ÉDITORIAL. Une semaine cruciale débute pour la Suisse, menacée de droits de douane de 39% par les Etats-Unis. Ce nouveau psychodrame rappelle que le miracle économique suisse repose sur un accès facilité aux grands marchés mondiaux
Taxer les services numériques, revoir le contrat des avions de combat F-35, alléger le fardeau réglementaire des entreprises, se dépêcher d’actualiser l’accord de libre-échange avec la Chine… Après le coup de massue qu’a représenté l’annonce de possibles droits de douane de 39% pour les exportations helvétiques, la foire aux propositions a commencé en Suisse et va se poursuivre ces prochains jours. Avec elle, un flot de critiques décochées à l’encontre du Conseil fédéral, en particulier de la présidente Karin Keller-Sutter, soupçonnée d’avoir irrité son altesse Donald Trump, jeudi dernier, lors d’un coup de fil objet de toutes les spéculations.
Malgré l’émoi légitime que suscitent les dernières bouffonneries commerciales du 47e président américain, il faut pourtant se garder de poser des jugements définitifs avant l’échéance du nouvel ultimatum fixé à vendredi. Il y a deux semaines, l’Union européenne (UE) se voyait menacée d’un taux de 30% qui a finalement été ramené à 15% après des concessions.
En appliquant une discutable règle mathématique, on peut imaginer que si Berne réussissait à offrir des garanties suffisantes au tyran commercial qu’est Donald Trump, par exemple sur la pharma et l’or, le taux pourrait passer de 39 à 20%. Ce qui reste évidemment trop élevé pour les exportateurs suisses, puisqu’ils seraient notamment défavorisés face à leurs concurrents européens.
Le prix de l’indépendance
A l’heure qu’il est, de tels calculs ne sont de toute manière que pures hypothèses et la semaine à venir s’annonce très longue pour le Conseil fédéral et les milieux économiques. Quoi qu’il en sorte, l’improbable séquence que vit la Suisse depuis le 1er août devrait rester bien ancrée dans les mémoires des atlantistes convaincus, qui exultaient il y a 9 mois après l’incroyable come-back du républicain.
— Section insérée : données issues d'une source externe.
/-- A read of an absent page by a port reads 0 at every offset but 0, where it reads 0xDEAD_0000 with the page number, and latches
nothing, so that the next read reads the same; a register write of any size and alignment to it is refused: CODE 5 and the offset
stand in REFUSAL of SYS, LAST_REFUSAL names the page, REFUSAL_COUNT counts it, an aligned 8-byte write of PCIe as its two 32-bit
writes, and every write row that names its register is refused alike. USX is absent from a TS4320 and reads PAGE_ID 0xDEAD_005A. -/
def Obligations.AbsentPagesReadAndRefuse : Prop :=
  (∀ (p : Port) (page off : Nat) (s : State), Variant.pageAbsent s.fuse.variant page = true → latched s p page off = none →
    readBy p page off s = (if off = 0 then 0xDEAD0000 + page else 0) ∧ readAct p page off s = s)
  ∧ (∀ (t page off size v : Nat) (p : Port) (x : Outside) (s m : State), meetsFrom p t s m → page < 256 → off < 4096 →
    Variant.pageAbsent m.fuse.variant page = true →
    ∃ n, exec (.registerWrite t p (page * 0x1000 + off) size v x) s = .next (n) ∧ rd n (HDR.REF_CODE 0) = 5
      ∧ rd n SYS.LAST_REFUSAL_PAGE = page ∧ rd n SYS.REFUSED = 1
      ∧ ((size = 8 ∧ (page * 0x1000 + off) % 8 = 0 ∧ p = .pcie →
          rd n SYS.REFUSAL_COUNT = (rd m SYS.REFUSAL_COUNT + 2) % 2 ^ 32 ∧ rd n (HDR.REF_OFF 0) = off + 4)
        ∧ (¬ (size = 8 ∧ (page * 0x1000 + off) % 8 = 0 ∧ p = .pcie) →
          rd n SYS.REFUSAL_COUNT = (rd m SYS.REFUSAL_COUNT + 1) % 2 ^ 32 ∧ rd n (HDR.REF_OFF 0) = off)))
  ∧ (∀ (p : Port) (page off : Nat) (act : State → State) (s : State), Variant.pageAbsent s.fuse.variant page = true →
    namedWrite p page off act s = refuseWrite p page off .absent s)
  ∧ (∀ (p : Port) (page off : Nat) (codeF : Option Fld) (checks : List (Bool × Code)) (act : State → State) (s : State),
    Variant.pageAbsent s.fuse.variant page = true → fabricCmd p page off codeF checks act s = refusedAs p page off codeF .absent s)
  ∧ (∀ (p : Port) (page off : Nat) (s : State), Variant.pageAbsent s.fuse.variant page = true → page < 256 → off < 4096 →
    rd (refuse p page off .absent s) (HDR.REF_CODE 0) = 5 ∧ rd (refuse p page off .absent s) (HDR.REF_OFF 0) = off
    ∧ rd (refuse p page off .absent s) SYS.REFUSAL_COUNT = (rd s SYS.REFUSAL_COUNT + 1) % 2 ^ 32)
  ∧ Variant.pageAbsent .ts4320 0x5A = true

/-- A CAUSE_FORCE of LEDG that its page admits sets the written bits of CAUSE. Outside the CAUSE of LEDG and the ATTN page no register
changes, so that no BREAK bit is set; no ledger, no halt of a unit, no queue of the LGC, the switch or the traffic manager
changes, and no entry of the audit log is added. -/
def Obligations.ForcedLedgerCausesOnlyRaise : Prop :=
  ∀ (t v : Nat) (p : Port) (s m : State), meetsFrom p t s m → opensAt m p 0x02 0x018 → clearBits v (causeBits 0x02) = 0 → v < 2 ^ 32 →
    (hasPointer 0x02 = true → bit v 31 = false) →
    ∃ n, exec (.causeForce t p 0x02 v) s = .next n ∧ rd n (HDR.CAUSE 0x02) = (rd m (HDR.CAUSE 0x02) ||| v) % 2 ^ 32
      ∧ (∀ f : Fld, f.key ≠ (HDR.CAUSE 0x02).key → f.key / 131072 ≠ 1 → rd n f = rd m f)
      ∧ rd n LEDG.BREAK = rd m LEDG.BREAK ∧ (∀ u, unitHalted n u = unitHalted m u)
      ∧ n.led = m.led ∧ n.leg = m.leg ∧ n.bill = m.bill ∧ n.sw = m.sw ∧ n.tm = m.tm ∧ n.orry = m.orry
Parmi eux, l’UDC, qui scande aujourd’hui que la Suisse aurait dû davantage courtiser Washington et prêter allégeance au nouveau maître du monde. Le premier parti du pays ne peut en effet être que dérangé par la tournure que prennent les événements, de nature à pousser le peuple à accepter les nouveaux accords bilatéraux avec l’UE.
Car s’il faut accorder un mérite au président américain, c’est de rappeler de manière brutale que pour les entreprises suisses miser sur les Etats-Unis au détriment du marché européen n’a jamais été une option réaliste. Nain démographique, le pays a viscéralement besoin des deux débouchés pour continuer de prospérer. Grand gagnant du multilatéralisme pratiqué ces trois dernières décennies, il doit apprendre à naviguer dans un environnement devenu plus hostile. Un monde dans lequel l’indépendance peut avoir un prix plus élevé que par le passé.